Death toll rises to 18 nearly a week after Florida condo collapse
Officials have said they still harbor hope of finding survivors
Six more bodies have been found in the shattered ruins of a Miami-area condominium tower over the past 24 hours, officials said on Wednesday, bringing the confirmed death toll to 18 nearly a week after the building collapsed.
Nobody has been pulled alive from the mounds of pulverized concrete, splintered lumber and twisted metal since the early hours of the disaster in the oceanfront town of Surfside, Florida, adjacent to Miami Beach.
Miami-Dade County Mayor Daniella Levine Cava told a news conference that 147 people remained missing and were feared trapped in the ruins of the Champlain Towers South condo. She said two of the 18 confirmed fatalities were children, aged 10 and 4.
"The loss of children is too great to bear," Levine Cava said. "Our community, our nation and the world all are mourning with these families who have lost loved ones."
Officials have said they still harbor hope of finding survivors. Surfside Mayor Charles Burkett said in an interview he had promised families that rescue crews were "not leaving anyone behind" as teams dig deeper into the rubble.
"We've not gotten to the bottom. We don't know what's down there," he said. "We're not going to guess. We're not going to make a life-or-death decision to arbitrarily stop searching for people who may be alive in that rubble."
Burkett said that every day the mound of wreckage is visibly shrinking, indicating progress.
The search-and-rescue crews consist of about 200 specialists working around the clock in 12-hour shifts, with hundreds more personnel - firefighters, police, engineers, environmental safety experts and others - serving in support roles. Two teams of dogs were helping to scour the wreckage - one trained to sniff out survivors, the other to detect cadavers.
Investigators have not concluded what caused nearly half of the 40-year-old high-rise to collapse as residents slept in the early hours of last Thursday.
But in 2018, a report prepared by the engineering firm Morabito Consultants ahead of a building safety recertification process found structural deficiencies in the 12-floor, 136-unit complex that are now the focus of inquiries.

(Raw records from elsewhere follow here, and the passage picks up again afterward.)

-- ==== Sys2Proof/Machine/Footing.lean ====
section
/-! DEFINITION. Footing power: the cascade, supervision and its reactions, the hold-up bank and its charger, the I²C target, the footing commands (12, 15 R431). -/

namespace Sys2Proof.Machine
open Sys2Proof

/-- Counters of a channel: 0 undervoltage, 1 overvoltage, 2 retry, 3 trip (R380). -/
def Chan.counter (c : Chan) (k : Nat) : Nat := match k with | 0 => c.uv | 1 => c.ov | 2 => c.retry | _ => c.trip

def Chan.setCounter (c : Chan) (k v : Nat) : Chan :=
  match k with | 0 => { c with uv := v } | 1 => { c with ov := v } | 2 => { c with retry := v } | _ => { c with trip := v }

/-- Count one (R373). -/
def State.countChan (s : State) (c k : Nat) : State :=
  let full := (s.chan c).counter k = 0xFFFF
  let s1 := s.modChan c (fun x => { (x.setCounter k (incSat 16 (x.counter k))) with tick := x.tick.set k (incSat 16 (x.tick.getD k 0)) })
  if full then { s1 with ftg := { s1.ftg with sat := true } } else s1

/-- The end of a tick: cleared counters keep the tick's own counts; trips' retries age (R361, R373). -/
def Chan.endTick (ps : Nat) (c : Chan) : Chan :=
  let c1 := if c.clearDue then { c with uv := c.tick.getD 0 0, ov := c.tick.getD 1 0, retry := c.tick.getD 2 0, trip := c.tick.getD 3 0, clearDue := false } else c
  { c1 with tick := [0, 0, 0, 0], retries := (c1.retries.map (· + ps)).filter (fun a => decide (a < 600000000000000)) }

/-- The footing's part of the end of a tick. -/
def State.footingTick (s : State) (ps : Nat) : State :=
  { s with ftg := { s.ftg with chans := (s.ftg.chans.map (fun e => (e.1, e.2.endTick ps))).filter (fun e => e.2 != {})
                               resetAge := if s.ftg.resetDue then Nat.min 16 (s.ftg.resetAge + 1) else 0 } }

/-! ### The cascade (R353 to R356, R325) -/

/-- A position's enable is asserted; the gates of its domains close unless they are latched off (R355). -/
def State.enablePosition (s : State) (p : Nat) : State :=
  let s1 := { s with ftg := { s.ftg with enabled := setBit s.ftg.enabled p true, position := p, waiting := false } }
  (positionChans p).foldl (fun t c => t.modChan c (fun x => { x with gate := decide (c < 14) && !x.latched, good := false, rail := .inBand })) s1

/-- The position after `p`; position 8 is reserved and passed at once (R353). -/
def nextPosition (p : Nat) : Nat := if p = 7 then 9 else p + 1

/-- FOOTING_HOLD with a fault code (R325, R345). -/
def State.footingHold (s : State) (code : Nat) : State :=
  let s1 := ((List.range 10).reverse).foldl State.disablePosition s
  ({ s1 with ftg := { s1.ftg with phase := .hold, aonFault := code, aonRetries := 3, waiting := false }, st := { s1.st with devStep := 15, faultCode := code } }).assertFault

/-- The sequencer works on step 1, from the input or, after a loss of VIN_HOLD, from the bank (log 63). -/
def State.sequencing (s : State) : Bool := (s.ftg.phase == .sequencing || s.ftg.phase == .holdup) && s.st.devStep == 1

/-- POSITION_READY (R354): the position is ready and the next starts; the last ends step 1. -/
def doPositionReady (s : State) : State :=
  let p := s.ftg.position
  if !s.sequencing || s.ftg.waiting || !s.ftg.enabled.testBit p then s else
  let s1 := { s with ftg := { s.ftg with ready := setBit s.ftg.ready p true } }
  let s2 := (positionChans p).foldl (fun t c => t.modChan c (fun x => { x with good := true })) s1
  if p = 9 then { s2 with ftg := { s2.ftg with phase := if s2.ftg.onBank then .holdup else .running }, st := { s2.st with devStep := 2 } }
  else s2.enablePosition (nextPosition p)
def execPositionReady (s : State) : Host.Outcome State Fault Refusal := .next (doPositionReady s)

/-- POSITION_TIMEOUT (R325, R354): a retry, or FOOTING_HOLD after the third; at the last position `off` says that REFCLK is off frequency. -/
def doPositionTimeout (off : Bool) (s : State) : State :=
  let p := s.ftg.position
  if !s.sequencing || s.ftg.waiting then s
  else if 3 ≤ tget 0 s.ftg.posRetries p then s.footingHold (if p = 9 then (if off then 0x21 else 0x20) else 0x10 + p)
  else
    let s1 := s.disablePosition p
    { s1 with ftg := { s1.ftg with waiting := true, posRetries := tmod 0 s1.ftg.posRetries p (· + 1) } }
def execPositionTimeout (off : Bool) (s : State) : Host.Outcome State Fault Refusal := .next (doPositionTimeout off s)

/-- POSITION_RETRY (R354): after 10 ms off. -/
def doPositionRetry (s : State) : State := if s.sequencing && s.ftg.waiting then s.enablePosition s.ftg.position else s
def execPositionRetry (s : State) : Host.Outcome State Fault Refusal := .next (doPositionRetry s)

/-- A rail of an earlier position falls through reset-low while step 1 runs (R354). -/
def State.sequenceBack (s : State) (cs : List Nat) : State :=
  let q := minN 9 (cs.map chanPosition)
  if 3 ≤ tget 0 s.ftg.posRetries q then s.footingHold (0x10 + q)
  else
    let s1 := cs.foldl (fun t c => t.countChan c 2) s
    let s2 := (((List.range 10).filter (fun p => decide (q ≤ p))).reverse).foldl State.disablePosition s1
    { s2 with ftg := { s2.ftg with position := q, waiting := true, posRetries := tmod 0 s2.ftg.posRetries q (· + 1) } }

/-! ### Supervision (R357 to R364) -/

/-- A channel that counts and reacts: unmasked, and its rail has risen. -/
def State.watched (s : State) (c : Nat) : Bool := !s.masked c && (s.chan c).good

/-- The input is watched: a supervisor channel as `watched` says, VIN_HOLD, numbered 22 here, while it is present (R351, R357). -/
def State.senses (s : State) (c : Nat) : Bool := if c = 22 then s.ftg.vinPresent else s.watched c

/-- WARNING_EXCURSION (R359): the filtered crossing is counted once, of VIN_HOLD too, whose counters no register shows (R351, log 63). -/
def doWarningExcursion (c : Nat) (high : Bool) (s : State) : State :=
  if !s.senses c || (s.chan c).rail != .inBand then s
  else (State.modChan { s with ftg := { s.ftg with vinOk := s.ftg.vinOk && c != 22 } } c (fun x => { x with rail := if high then .high else .low })).countChan c (if high then 1 else 0)
def execWarningExcursion (channel : Nat) (high : Bool) (s : State) : Host.Outcome State Fault Refusal :=
  if 22 < channel then .fault .noSuchUnit else .next (doWarningExcursion channel high s)

/-- RAIL_RETURN (R359): the one event of an excursion that recovered; a rail that had tripped raises none and marks no cover. VIN_HOLD has no cover bit (R377). -/
def doRailReturn (c : Nat) (s : State) : State :=
  let r := (s.chan c).rail
  let s0 := { s with ftg := { s.ftg with vinOk := s.ftg.vinOk || (c == 22 && s.ftg.vinPresent) } }
  let s1 := s0.modChan c (fun x => { x with rail := .inBand, brownout := x.brownout || (r == .low && c != 22) })
  match r with
  | .low => ({ s1 with ftg := { s1.ftg with brownoutAny := s1.ftg.brownoutAny || c != 22 } }).raise { kind := .excursion, unit := noUnit, detail := c }
  | .high => ({ s1 with ftg := { s1.ftg with ovWarn := true } }).raise { kind := .excursion, unit := noUnit, detail := c + 256 }
  | .inBand => s
  | .tripLow => s1
  | .tripHigh => s1
def execRailReturn (channel : Nat) (s : State) : Host.Outcome State Fault Refusal := if 22 < channel then .fault .noSuchUnit else .next (doRailReturn channel s)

As recently as April, the condo association's president warned residents in a letter that severe concrete damage identified by the engineer around the base of the building had grown "significantly worse."
On Wednesday, the relatives of a missing resident, Harold Rosenberg, filed a lawsuit in Florida's 11th Circuit Court against the Champlain Towers South Condominium Association Inc, Morabito Consultants Inc and SD Architects P.A., which the lawsuit says was retained by the association to repair the building.
The lawsuit says the defendants "ignored obvious and shocking warning signs and indications that a catastrophe was imminent." It seeks unspecified damages for negligence.
"Given the location of his residence, Harold Rosenberg is likely located at the very bottom of the mountain of rubble that search-and-rescue personnel have only begun to chip away at," the lawsuit said. "Hope is dwindling by the day."
The architect's firm could not be immediately reached for comment.
Brett Marcy, a spokesman for Morabito, said in a statement that the firm's 2018 report "offered detailed findings and recommendations regarding extensive and necessary structural repairs for the condo building."
Both Marcy and Maria Stagliano, a spokesperson for the condo association, said in separate statements that they could not comment on claims made in pending litigation but were working with investigators to understand why the building collapsed.
GRAND JURY INQUIRY PLANNED
The state attorney for Miami-Dade County, Katherine Fernandez Rundle, said on Tuesday she would convene a special grand jury, apart from any potential criminal investigation, to examine building safety.
President Joe Biden and his wife, Jill Biden, planned to visit the scene of the tragedy on Thursday.
Fire officials have spoken of hearing faint sounds from inside the rubble pile -- while acknowledging that such noises could come from settling of the ruins -- and finding voids deep in the debris large enough to possibly sustain life.
But Miami-Dade Fire Rescue Chief Alan Cominsky said on Tuesday that search personnel faced a daunting task, hampered by intermittent showers and thunderstorms, and picking through compressed wreckage of 12 floors that collapsed onto one another, "all within that same footprint."
Levine Cava said Tuesday that conflicting information may account for day-to-day fluctuations in the tallies of those unaccounted for, and that police were conducting an audit of all the missing-persons reports to "verify and remove duplicates wherever possible."
Debris removed from the rubble pile is being trucked to a collection site to be sifted through by detectives for bits of evidence that will be cataloged and photographed "for future investigative purposes," Miami-Dade Police Director Alfredo Ramirez said.
Hurricane season has arrived in Florida, and the state's emergency management director, Kevin Guthrie, said Wednesday he was making contingency plans should a tropical storm descend on the coast.